Link Building Strategies: What Should You Focus on and What Should You Avoid?

There’s a lot that goes into SEO. Some suggest there are 200+ Google ranking factors.

You’ll see some of the famous names in the industry talking about all kinds of fancy techniques and strategies (like language models using ngrams or biometric parameters while viewing results.)

This is all well and good, but it’s advanced stuff. When you’re 90% of the way there, this stuff will give you that extra 1% or so.

But what gets you up to the 90% in the first place?

For me, it’s two things:

  • Great content that solves the searcher’s query
  • Quality backlinks

There’s some evidence to back this up as well. Search Engine Journal suggests content and backlinks are two of the most important ranking factors.

So, let’s focus on getting the backlinks.

There are a million ways to get them, but where should you focus your time and energy? What is a proven technique that gets results? What does Google like? What don’t they like?

Link Building Techniques

The Skyscraper Technique

What is it?

The Skyscraper Technique was made famous by Brian Dean from Backlinko.

Basically, you find a piece of content related to your industry that has a lot of links, make it better, and then ask everyone linking to that piece of content to also link to your content.

Verdict: 5/5

This is a great way to get links. You can build a process that makes this technique very efficient.

The upside is you can create one piece of content that generates hundreds of referring domains.

The downside is it’s difficult and time consuming to create great content. It also takes time to extract competitors’ backlinks, email the webmasters of the linking sites, and negotiate to get a link to your site.

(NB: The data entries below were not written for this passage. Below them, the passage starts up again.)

-- ==== Sys2Proof/Certificates/Slice0/Obligations.lean ====
section
/-! DEFINITION. The statements for the provers. -/

open Sys2Proof Sys2Proof.Machine

/-- A step takes the front command and runs exec on it with the queue's rest (the model's form, log 2). -/
def Obligations.StepRunsFrontCommand : Prop :=
  ∀ (c : Instr) (rest : List Instr) (s : State),
    step { s with pending := c :: rest } = exec c { s with pending := rest } ∧ step (s.push c) = exec c s

/-- An idle step changes nothing; this is the model's choice (log 2). -/
def Obligations.EmptyQueueIdles : Prop :=
  (∀ s : State, s.pending = [] → step s = .next s) ∧
  (∀ (s : State) (nbits w : Nat), s.withFetchWord nbits w = s)

/-- The reset columns of Tables 15-2, 15-3, 15-5, 20-5 and 20-6, R57, R62, R397, R410 and R411. -/
def Obligations.ResetHoldsSpecValues : Prop :=
  State.reset.pending = [] ∧ State.reset.cfg.state = .unconfigured ∧ State.reset.evt.pend = 0 ∧ State.reset.evt.en = 0 ∧
  (∀ n : Nat, evtRoute State.reset n = n % 64) ∧
  (∀ m : Nat, (mbx State.reset m).en = false ∧ (mbx State.reset m).err = false ∧ (mbx State.reset m).reqBaseLo = 0 ∧ (mbx State.reset m).reqBaseHi = 0 ∧
    (mbx State.reset m).rspBaseLo = 0 ∧ (mbx State.reset m).rspBaseHi = 0 ∧ (mbx State.reset m).reqLog2 = 0 ∧ (mbx State.reset m).rspLog2 = 0 ∧
    (mbx State.reset m).reqPI = 0 ∧ (mbx State.reset m).reqCI = 0 ∧ (mbx State.reset m).rspPI = 0 ∧ (mbx State.reset m).rspCI = 0) ∧
  State.reset.bkp.cal = { subsec := 0, sec := 0, min := 0, hour := 0, day := 1, month := 1, year := 2000, wday := 0 } ∧
  rtcStat State.reset.bkp = 0b1010000010 ∧ State.reset.bkp.trim = 0 ∧ trusted State.reset = false ∧
  (∀ n : Nat, tget State.reset.bkp.alarms n {} = { time := 0, date := 0, ctrl := 0 }) ∧
  (∀ i : Nat, tget State.reset.bkp.tampCfg i 0 = 0 ∧ (tget State.reset.bkp.tamp i {}).count = 0) ∧
  State.reset.bkp.pwrOff = false ∧ State.reset.bkp.sealOpen = false ∧ State.reset.bkp.sealCount = 0 ∧
  State.reset.mir.shadowTo = false ∧ State.reset.mir.shadow = none ∧
  (∀ i : Nat, i < 35 → (isl State.reset i).inReset = true)

/-- Reset meets the invariants. -/
def Obligations.ResetMeetsInvariants : Prop := CreditsWhole State.reset ∧ CfgSound State.reset

/-- R12: held credits plus occupied entries are the initial credit count of every direction that is not fenced, whatever command runs. -/
def Obligations.CreditsStayWhole : Prop :=
  ∀ s s' : State, CreditsWhole s → step s = .next s' → CreditsWhole s'

/-- R15: without an upset all three comparisons agree, so the audit marks each open direction and does nothing else; it comes 1 s after the one
before. It concludes that exec answers a next state, under conditions on the state and operands alone, for: creditAudit. -/
def Obligations.AuditAgreesWithoutUpset : Prop :=
  ∀ s : State, CreditsWhole s →
    ∃ t, exec (.creditAudit []) s = .next t ∧ t = { s with links := t.links, now := t.now, mono := t.mono, auditAt := t.mono } ∧
      s.auditAt + tSec 1 ≤ t.mono ∧
      (∀ d, d < dirCount → dirOpen s d = true → linkDir t d = { linkDir s d with audited := true }) ∧
      (∀ d, dirOpen s d = false → linkDir t d = linkDir s d)

/-- R57, Table 03-10: every step leaves the configuration state as it was or makes one of the table's changes; the window goes with the state. -/
def Obligations.ConfigurationMovesAsTabled : Prop :=
  ∀ s s' : State, CfgSound s → step s = .next s' →
    CfgSound s' ∧ (s'.cfg.state = s.cfg.state ∨ (s.cfg.state, s'.cfg.state) ∈ cfgMoves)

/-- R467, R427: the lifecycle row is burnt only forward, the customer hash only once, and no other fuse changes. -/
def Obligations.LifecycleOnlyAdvances : Prop :=
  ∀ s s' : State, step s = .next s' →
    lifecycle s ≤ lifecycle s' ∧ (∀ h, s.fuses.custHash = some h → s'.fuses.custHash = some h) ∧
      s'.fuses = { s.fuses with row := s'.fuses.row, custHash := s'.fuses.custHash }

/-- R6, R495 to R498, R225: what each access to BAR0 does, and that nothing else changes. It concludes that exec answers a next state, under
conditions on the state and operands alone, for: registerWrite, etimeLoRead, rstCtrlSysrst, dmaPiWrite, pcieUncorrectableError. -/
def Obligations.RegisterAccessEffects : Prop :=
  (∀ (data : Word) (s : State), bar0Up s 0x028 = true →
    exec (.registerWrite 0x028 0xF data) s = .next { s with glb.scratch := data }) ∧
  (∀ (data : Word) (s : State), bar0Up s 0x1004 = true →
    exec (.registerWrite 0x1004 0xF data) s = .next { s with boot.cause := s.boot.cause &&& ~~~(data.extractLsb' 0 8) }) ∧
  (∀ (a : Nat) (be : BitVec 4) (data : Word) (s : State), bar0Up s (a / 4 * 4) = true → a / 4 * 4 ≠ 0x100000 → bar0Mapped (a / 4 * 4) = false →
    exec (.registerWrite a be data) s = .next { s with glb.unmappedWr := true }) ∧
  (∀ (a : Nat) (be : BitVec 4) (data : Word) (s : State), bar0Up s (a / 4 * 4) = true → bar0Mapped (a / 4 * 4) = true → be ≠ 0xF →
    exec (.registerWrite a be data) s = .next { s with glb.partialWr := true }) ∧
  (∀ (a : Nat) (be : BitVec 4) (data : Word) (s : State), a / 4 * 4 ≠ 0x100000 → (isl s 33).inReset = true →
    exec (.registerWrite a be data) s = .next s) ∧
  (∀ s : State, bar0Up s 0x020 = true →
    exec .etimeLoRead s = .next { s with glb.etimeCap := BitVec.ofNat 64 s.now, glb.lastRead := BitVec.ofNat 32 s.now }) ∧
  (∀ (data : Word) (s : State), bar0Up s 0x1000 = true → data.getLsbD 0 = true → data.extractLsb' 8 8 = 0x5A →
    exec (.rstCtrlSysrst data) s = .next { s with boot.sysReq := some 3 }) ∧
  (∀ (data : Word) (s : State), data.extractLsb' 8 8 ≠ 0x5A → exec (.rstCtrlSysrst data) s = .next s) ∧
  (∀ (c : Nat) (v : Word) (s : State), c < 32 → (isl s 33).inReset = false → (tget s.chans c {}).state = .idle → v ≠ (tget s.chans c {}).ci →
    (v - (tget s.chans c {}).ci).toNat ≤ 2 ^ (tget s.chans c {}).log2 →
    exec (.dmaPiWrite c v) s = .next { s with chans := tset s.chans c { tget s.chans c {} with pi := v, state := .running } }) ∧
  (∀ s : State, ∃ t, exec .pcieUncorrectableError s = .next t ∧ t = { s with evt := t.evt, out := t.out } ∧
    t.evt.pend = s.evt.pend ||| (1#256 <<< 0x16)) ∧
  (∀ (a : Nat) (s : State), ((isl s 33).inReset = true ∨ bar0Mapped a = false) → barRead s a = 0) ∧
  (∀ (data : Word) (s : State), bar0Up s 0x028 = true → ∃ t, exec (.registerWrite 0x028 0xF data) s = .next t ∧ barRead t 0x028 = data) ∧
  (∀ (k : Nat) (s : State), bar0Up s (0x10020 + 4 * k) = true → k < 8 → barRead s (0x10020 + 4 * k) = evtWord s.evt.en k)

Overall though, it is probably one of the most efficient ways to generate a high volume of linking domains.

Resource Page Link Building

What is it?

Resource pages are pages site owners have created on their websites to link to other sites that have useful information about that industry.

For example, Maggie’s Rags is a knitting site that’s linking out to other knitting sites with useful information on knitting events, knitting patterns, knitting magazines and all sorts.

resource page link building

To get a link, all you need to do ask email Maggie and ask her to add your site to the list.

Verdict: 3/5

It’s simple, and easy to do, and you’re probably helping Maggie by giving her more resources to link to from her page.

The downside here is resource pages don’t tend to appear on powerful websites all that often. You’ll tend to find them on older websites that aren’t necessarily being maintained anymore.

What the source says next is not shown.